The martial arts sometimes attract the kind of people who enjoy doing harm to others. They want to be “ass-kickers”, and they want to make sure that if they are attacked by someone, that they can “take them out”. Often, without proper discipline, this annihilate -your-opponent idea gets these people into trouble. They attack and destroy on little provocation, and wind themselves up in legal battles or in jail. For this reason, instructors must select worthy students to learn power comes with responsibility.
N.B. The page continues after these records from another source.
-- ==== Sys2Proof/Syntax.lean ====
section
/-! DEFINITION. Syntax.lean: the commands of the block, one constructor for each row of the table of operations and
events. An operand that numbers a unit is a natural number; WellFormed says its range. What a receiver of a cell link takes is its blocks after
the descrambler, each its sync header and its 64 payload bits (R171): of a frame its SOF block, its data blocks and its EOF block, and
`more` what follows. -/

namespace Sys2Proof

/-- What an instruction of a WERAM-40 pair carries besides its operand fields: the pair that issues it and its prefix bytes
in order (R290 to R292). The command holds what the instruction port delivered. -/
structure WOp where
  pair : Nat
  pfx : List Nat
deriving DecidableEq, Repr

/-- The reference of a cluster as its window comparator sees it (R79, R80): the cluster, and the level in nV. -/
structure RefAt where
  cluster : Nat
  nv : Nat
deriving DecidableEq, Repr

/-- What a converter converts (R496): the input voltage, and how far the device's transition levels lie from the ideal ones. -/
structure AdcIn where
  vin : Int
  dev : Int
deriving DecidableEq, Repr

/-- A trip source of a cluster and the level at its input (R96, R160). -/
structure SrcAt where
  src : Nat
  level : Int
deriving DecidableEq, Repr

/-- What a STATUS frame of the group link tells (R436): GROUP_ID, COMPAT, VERSION, STATE, EPOCH, time and HELD flags, and the
RELEASE and TRACK_OK masks. Its owner view decides nothing (R454). -/
structure GStat where
  gid : Nat
  compat : Nat
  version : Nat
  state : Nat
  epoch : Nat
  healthy : Bool
  diverged : Bool
  held : Bool
  release : Nat
  track : Nat
deriving DecidableEq, Repr

/-- A word of a context as a MIRROR frame carries it (R448): logical tile, local context, byte offset in the context, size and
data, and the period number of its boundary. -/
structure MirW where
  lt : Nat
  ctx : Nat
  off : Nat
  size : Nat
  data : Nat
  period : Nat
deriving DecidableEq, Repr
At the other end of the spectrum, the majority of martial artists enjoy the self-development aspect of training, and do not like the idea that they may cause harm to attackers. It is not that the attacker “deserves” to have mercy upon him/her, it simply is about what kind of person the martial arts student wants to be. Most of us do not want to be the kind of person that inflict injuries on others, provoked or not. Yet, how can we learn to protect ourselves at the same time? It would seem like we cannot do both.
Aikido is a martial art that lends itself well to those who wish to not harm others, as it is purely a defensive art. But I tell my students at Aikido of Nebraska, with a surprisingly small amount of training, you can readily hurt someone, even in Aikido. Hopefully a good instructor will also teach you to use only the amount of force required to control the opponent. Even in striking arts such as taekwondo, or karate, students can be taught to “pull” their punches, so that they can deliver varying amounts of force. That is why true martial artists learn their art over years; it takes this long to have the control required to use only the minimum force necessary.
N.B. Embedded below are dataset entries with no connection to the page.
/-! ### Page DEV -/

def F.DEV_ID_PART : Fld := ⟨0x40, 0, 16, .ro, 0x4096, false⟩
def F.DEV_ID_STEPPING : Fld := ⟨0x40, 16, 8, .ro, 0xa2, false⟩
def F.DEV_ID_GRADE : Fld := ⟨0x40, 24, 1, .ro, 0x0, false⟩
def F.DEV_LIFE_STATE : Fld := ⟨0x44, 0, 2, .ro, 0x0, false⟩
def F.DEV_LIFE_PENDING : Fld := ⟨0x44, 2, 1, .ro, 0x0, false⟩
def F.DEV_BOOT_FLASH : Fld := ⟨0x48, 0, 1, .ro, 0x0, false⟩
def F.DEV_BOOT_A_CAUSE : Fld := ⟨0x48, 1, 3, .ro, 0x0, false⟩
def F.DEV_BOOT_B_CAUSE : Fld := ⟨0x48, 4, 3, .ro, 0x0, false⟩
def F.DEV_BOOT_BOOT_FAIL : Fld := ⟨0x48, 7, 1, .ro, 0x0, false⟩
def F.DEV_BOOT_CLU_FAIL : Fld := ⟨0x48, 8, 4, .ro, 0x0, false⟩
def F.DEV_BOOT_SPDM_DROP : Fld := ⟨0x48, 16, 16, .rc, 0x0, false⟩
def F.DEV_FW_VERSION : Fld := ⟨0x4c, 0, 8, .ro, 0x0, false⟩
def F.DEV_FW_MIN_VERSION : Fld := ⟨0x4c, 8, 8, .ro, 0x0, false⟩
def F.DEV_FW_COMPAT : Fld := ⟨0x4c, 16, 16, .ro, 0x0, false⟩
def F.DEV_SERIAL_SERIAL : Fld := ⟨0x50, 0, 64, .ro, 0x0, false⟩

/-! ### Page XSPI -/

def F.XSPI_STAT_OCTAL : Fld := ⟨0x40, 0, 1, .ro, 0x0, false⟩
def F.XSPI_STAT_BUSY : Fld := ⟨0x40, 1, 1, .ro, 0x0, false⟩
def F.XSPI_STAT_ERRORS : Fld := ⟨0x40, 16, 16, .rc, 0x0, false⟩

/-! ### Page MEAS -/

def F.MREG_WORD (n k : Nat := 0) : Fld := ⟨0x40 + 0x30 * n + 0x4 * k, 0, 32, .ro, 0x0, false⟩
def F.MEAS_EXTD_D (n : Nat := 0) : Fld := ⟨0x400 + 0x4 * n, 0, 32, .rw, 0x0, false⟩
def F.MEAS_EXT_GO : Fld := ⟨0x440, 0, 1, .wo, 0x0, false⟩
def F.MEAS_CNT_RECORDS : Fld := ⟨0x444, 0, 17, .ro, 0x0, false⟩

/-! ### Page OTP -/

def F.OTP_KEYSTAT_PROGRAMMED : Fld := ⟨0x40, 0, 4, .ro, 0x0, false⟩
def F.OTP_KEYSTAT_REVOKED : Fld := ⟨0x40, 4, 4, .ro, 0x0, false⟩
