-- ==== Sys2Proof/Machine/Map.lean ====
section
/-! DEFINITION. Machine/Map.lean: sparse data by key. A map is a list of keys and values with rising keys; memory is such a
list of addresses and bytes that lists no zero byte (an unlisted byte reads zero, R495), so that equal maps and equal
memories are equal data. -/

namespace Sys2Proof.Machine

/-- A map from natural numbers, by rising keys. -/
abbrev SMap (α : Type) := List (Nat × α)

/-- The value at a key. -/
def SMap.get? {α : Type} : SMap α → Nat → Option α
  | [], _ => none
  | (k, v) :: m, a => if k = a then some v else SMap.get? m a

/-- The value at a key, or `d` where the map lists none. -/
def SMap.getD {α : Type} (m : SMap α) (a : Nat) (d : α) : α := (SMap.get? m a).getD d

/-- The map with `v` at key `a`. -/
def SMap.put {α : Type} : SMap α → Nat → α → SMap α
  | [], a, v => [(a, v)]
  | (k, w) :: m, a, v =>
    if a < k then (a, v) :: (k, w) :: m
    else if k = a then (a, v) :: m
    else (k, w) :: SMap.put m a v

/-- The map without key `a`. -/
def SMap.erase {α : Type} : SMap α → Nat → SMap α
  | [], _ => []
  | (k, w) :: m, a => if k = a then SMap.erase m a else (k, w) :: SMap.erase m a

/-- The map with the value at `a` (or `d`) replaced by its image. -/
def SMap.upd {α : Type} (m : SMap α) (a : Nat) (d : α) (f : α → α) : SMap α :=
  SMap.put m a (f (SMap.getD m a d))

/-- The map without the keys `k` with k / w = b. -/
def SMap.eraseBlock {α : Type} (m : SMap α) (w b : Nat) : SMap α := m.filter fun kv => kv.1 / w != b

/-- The map with its keys of block `a` (k / w = a) copied over those of block `b`. -/
def SMap.copyBlock {α : Type} (m : SMap α) (w a b : Nat) : SMap α :=
  (m.filter fun kv => kv.1 / w == a).foldl (fun m kv => SMap.put m (w * b + kv.1 % w) kv.2) (SMap.eraseBlock m w b)

/-- Whether a map lists key `a`. -/
def SMap.has {α : Type} (m : SMap α) (a : Nat) : Bool := (SMap.get? m a).isSome

/-- Rising keys: the form of every map. -/
def SMap.wf {α : Type} : SMap α → Bool
  | [] => true
  | [_] => true
  | (k, _) :: (k', v) :: m => decide (k < k') && SMap.wf ((k', v) :: m)

/-- Memory: the bytes that are not zero, by rising address (R11, R495). -/
abbrev Memory := List Host.Cell

/-- The byte an unlisted address reads as (R495). -/
def Memory.unlisted : Byte := 0

/-- One byte of memory. -/
def Memory.read (m : Memory) (a : Nat) : Byte := SMap.getD m a Memory.unlisted

/-- Memory with byte `b` at address `a`, in canonical form. -/
def Memory.write (m : Memory) (a : Nat) (b : Byte) : Memory :=
  if b = Memory.unlisted then SMap.erase m a else SMap.put m a b

/-- No listed byte equals what an unlisted one reads as. -/
def Memory.noZero (m : Memory) : Bool := m.all fun c => c.2 != Memory.unlisted

/-- The canonical form of memory. -/
def Memory.wf (m : Memory) : Bool := SMap.wf m && Memory.noZero m

/-- `n` bytes from address `a`, lowest first. -/
def Memory.readN (m : Memory) (a : Nat) : Nat → List Byte
  | 0 => []
  | n + 1 => Memory.read m a :: Memory.readN m (a + 1) n

/-- Memory with the bytes of the list from address `a` on. -/
def Memory.writeN (m : Memory) (a : Nat) : List Byte → Memory
  | [] => m
  | b :: bs => Memory.writeN (Memory.write m a b) (a + 1) bs

/-- A little-endian number of `n` bytes at address `a` (R11). -/
def Memory.readLE (m : Memory) (a n : Nat) : Nat := ofBytes (Memory.readN m a n)

/-- Memory with the little-endian number `x` of `n` bytes at address `a` (R11). -/
def Memory.writeLE (m : Memory) (a n x : Nat) : Memory := Memory.writeN m a (toBytes x n)

end Sys2Proof.Machine
end

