-- ==== Sys2Proof/Machine/TypesBus.lean ====
section
/-! DEFINITION. Machine/TypesBus.lean: hidden state of the register pages, the time base, the laths and the interrupt
controllers (chapters 02, 03, 09), and of supply, clocks and reset (chapter 14). -/

namespace Sys2Proof.Machine

/-- A bus access as its requester issued it (R38). `size` is in bytes; `data` is the value written. -/
structure Access where
  req : Nat
  addr : Nat
  size : Nat
  write : Bool
  data : Nat
deriving DecidableEq, Repr

/-- The last response a requester received: a bus error or not, and the data of a read (R37, R40). -/
structure BusResp where
  err : Bool
  data : Nat
deriving DecidableEq, Repr

/-- The lock of a page: the sequence in progress with its requester and cycle F, the open window with its opener and cycle W,
and the window that was open when W came, which still counts in cycle W (R45). -/
structure LockSt where
  seq : Option (Nat × Nat) := none
  win : Option (Nat × Nat) := none
  was : Option (Nat × Nat) := none
deriving DecidableEq, Repr

/-- A requester's high-half latch: the counter it records and the half held (R57). -/
structure HiLatch where
  counter : Nat
  hi : Nat
deriving DecidableEq, Repr

/-- The errors of one cycle of a page's island (R52): the cycle, the error of the lowest requester id in it with its cause, and
whether the page's record was filled in it. -/
structure ErrSt where
  cycle : Nat
  cause : Nat
  acc : Access
  fills : Bool
deriving DecidableEq, Repr

/-- What hardware and software did to registers in the island cycle in progress (R41, R44): by field key, the cycle with the W1C
bits that hardware set in it, the cycle with the value of an RC count before its increments and their sum, and the cycle with
the highest requester that wrote the part of a register. -/
structure HwSt where
  sets : SMap (Nat × Nat) := []
  incs : SMap (Nat × Nat × Nat) := []
  soft : SMap (Nat × Nat) := []
deriving DecidableEq, Repr

/-- The register buses. -/
structure BusSt where
  resp : SMap BusResp := []
  locks : SMap LockSt := []
  /-- By page base * 1024 + requester. -/
  latches : SMap HiLatch := []
  /-- By page base * 32 + IRQ_RAW bit: the tick of the bit's last pulse (R44). -/
  pulses : SMap Nat := []
  /-- Accesses held while a logical tile moves or an island sleeps, in order of issue (R24, R400). -/
  held : List Access := []
  /-- Pages a debug halt freezes, with the mode it began with: 0 continue, 1 hold, 2 dust sheet (R474, R475). -/
  frozen : SMap Nat := []
  /-- Held low halves of registers written by halves (R65), by field key. -/
  lows : SMap Nat := []
  /-- By page base: the last cycle with an error (R52). -/
  errs : SMap ErrSt := []
deriving DecidableEq, Repr

/-- A timer: at tick `at` its count was `val` with prescaler phase `ph`; `zeroNext` means that the next advance gives 0
(R63); `catchup` that the next advance is a match (R64); `cmpLo` and `cntLo` are held low halves (R65). -/
structure Timer where
  val : Nat := 0
  at_ : Nat := 0
  ph : Nat := 0
  zeroNext : Bool := false
  catchup : Bool := false
  /-- In ABS the time base has passed CMP: its match has been taken, or it passed while the timer did not count. -/
  done : Bool := false
  cmpLo : Option Nat := none
  cntLo : Option Nat := none
deriving DecidableEq, Repr

/-- A watchdog: ticks elapsed at tick `at_`, and whether it advances. -/
structure Wdog where
  acc : Nat := 0
  at_ : Nat := 0
  stopped : Bool := true
deriving DecidableEq, Repr

/-- The time base, the timers by tile * 16 + number, and the watchdogs by tile (40 is the keeper's). -/
structure TimeSt where
  /-- The time-base PLL has locked since power-on: the count runs (R54, R404). -/
  runs : Bool := false
  /-- The count less the model's tick (R54, R60), modulo 2^64. -/
  ofs : Nat := 0
  /-- Remaining slew at tick `slewAt`, signed, in fractions (R59); not applied in holdover. -/
  slew : Int := 0
  slewAt : Nat := 0
  /-- Successive measurements below LOCK_THR (R61). -/
  good : Nat := 0
  lastMeas : Nat := 0
  /-- Tick at which PPS_OUT last rose (R62). -/
  ppsRise : Option Nat := none
  timers : SMap Timer := []
  wdogs : SMap Wdog := []
deriving DecidableEq, Repr

/-- An event token: its origin, its hop count, the mark of an event that crossed the group link, and the first tick in
which its next stage may take it (R233 to R235). -/
structure Tok where
  level : Nat
  inst : Nat
  prod : Nat
  hops : Nat
  mark : Bool
  ready : Nat
deriving DecidableEq, Repr

/-- A consumer input: the arrivals on their way to its consumer, its counts, and the lath cycle of its last arrival that was kept
(R225, R237). -/
structure CIn where
  toks : List Tok := []
  cyc : Option Nat := none
  arriv : Nat := 0
  taken : Nat := 0
  ovr : Nat := 0
deriving DecidableEq, Repr

/-- A requester's LATH_SEL and snapshot (R231). -/
structure LathSnap where
  psel : Nat := 0
  csel : Nat := 0
  pend : Nat := 0
  arriv : Nat := 0
  taken : Nat := 0
  ovr : Nat := 0
  prod : Nat := 0
deriving DecidableEq, Repr

/-- A lath: production counts, last firings, productions it has not taken, consumer inputs, rows in force,
and snapshots by requester (R224 to R237). -/
structure Lath where
  prod : SMap Nat := []
  lastFire : SMap Nat := []
  waiting : List (Nat × Tok) := []
  cin : SMap CIn := []
  routes : SMap Nat := []
  snaps : SMap LathSnap := []
  /-- Tick of the last software firing (R232). -/
  swAt : Option Nat := none
  /-- Tick at which each input last took an arrival. -/
  tookAt : SMap Nat := []
  /-- By input: the lath cycle of the last COMMIT and the row in force before that cycle (R230). -/
  was : SMap (Nat × Nat) := []
deriving DecidableEq, Repr

/-- The arrivals of one source in one cycle (R245): the cycle, the source's count and SAT bit before them, their number, and those
that were lost with SATLOST. -/
structure Fresh where
  cyc : Nat
  cnt : Nat
  sat : Bool
  n : Nat
  lost : Nat
deriving DecidableEq, Repr

/-- Doorbells and hold-offs of the interrupt controllers (R243, R246, R251). Keys: tile for the buffers, tile * 8 + group for
hold-offs, 320 + group for DINTC. -/
structure IntSt where
  wakeBuf : SMap (List Nat) := []
  wakeWait : SMap (List Nat) := []
  moveHeld : SMap (List Nat) := []
  holdEnd : SMap Nat := []
  /-- By source: its last arrivals (R245). -/
  fresh : SMap Fresh := []
deriving DecidableEq, Repr

/-- The samples of a filtered level (R100, R160, R238): the tick at which the level last changed, and of the samples before that
change the last level and the cycle in which its run began. -/
structure PathSt where
  at_ : Nat := 0
  lv : Bool := false
  since : Nat := 0
deriving DecidableEq, Repr

/-- GPIO pins (R238): the edges in the asynchronous latch that have not fired, the level of the pin, and its samples after POL. The
accepted level stands in GPIO_IN. -/
structure GpioSt where
  alat : SMap Nat := []
  raw : SMap Bool := []
  paths : SMap PathSt := []
deriving DecidableEq, Repr

/-- The laths by number (tile 0 to 39, cluster 64 + c, device 72), interrupts and GPIO. -/
structure LathSt where
  laths : SMap Lath := []
  int : IntSt := {}
  gpio : GpioSt := {}
deriving DecidableEq, Repr

/-- A supply feed as the keel's window comparators see it (R380): inside its window, and the tick since when. -/
structure Feed where
  inWin : Bool := false
  since : Nat := 0
  /-- Tick at which it last came into regulation (R384). -/
  okAt : Nat := 0
deriving DecidableEq, Repr

/-- A reference clock: the tick since when it has been valid (R394). -/
structure RefClk where
  since : Nat := 0
deriving DecidableEq, Repr

/-- Supply, domains, islands, references and reset pins. Domains on stand in PWRD_ON, PLL locks in PLL_STAT. -/
structure PwrSt where
  feedA : Feed := {}
  feedB : Feed := {}
  /-- A command or a return has turned on the switch of the active feed at this tick; the other switch conducts until it conducts
  fully (R384, R385). -/
  switching : Option Nat := none
  /-- The regulators that run on their spare phase (R386). -/
  onSpare : List Nat := []
  /-- The internal node is below 1.50 V (R385). -/
  brown : Bool := false
  /-- The domain switching on, its direction and the tick of its command (R389). -/
  busy : Option (Nat × Bool × Nat) := none
  /-- Domains whose blocks have reached their reset values (R389). -/
  ready : List Nat := []
  /-- Islands that sleep (R399), and those whose PLL does not run, whether or not their domain is on (R398). -/
  asleep : List Nat := []
  stopped : List Nat := []
  /-- Islands for which a wake has been requested (R243, R399). -/
  wakeReq : List Nat := []
  /-- Tick at which an island went to sleep or stopped. -/
  sleptAt : SMap Nat := []
  refA : RefClk := {}
  refB : RefClk := {}
  /-- A PLL that failed while the spare was in use leaves its islands stopped (R398): codes of SPARE_FOR. -/
  failed : List Nat := []
  /-- The spare is locking for this PLL since this tick (R398). -/
  spareLocking : Option (Nat × Nat) := none
  /-- RESET_N is high, and the tick of its last change (R404). -/
  resetN : Bool := false
  resetAt : Nat := 0
  /-- The keeper's ROM has been started (R403). -/
  romStarted : Bool := false
  /-- Sum and number of the values TJ_NOW has had, in the unit of KEEL_TJ, and the tick of the last TJ_AVG (R491). -/
  tjSum : Int := 0
  tjN : Nat := 0
  tjAt : Nat := 0
deriving DecidableEq, Repr

end Sys2Proof.Machine
end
There will be rare times when martial arts students will have to use destructive techniques to control a situation, namely when someone’s life is at risk. But for most, this will happen rarely, if ever, in their lifetimes. So, it is possible to learn the martial arts and specifically learn to not harm others. Don’t let “I don’t want to hurt anyone.” as an excuse not to learn Aikido, or any other martial art for that matter.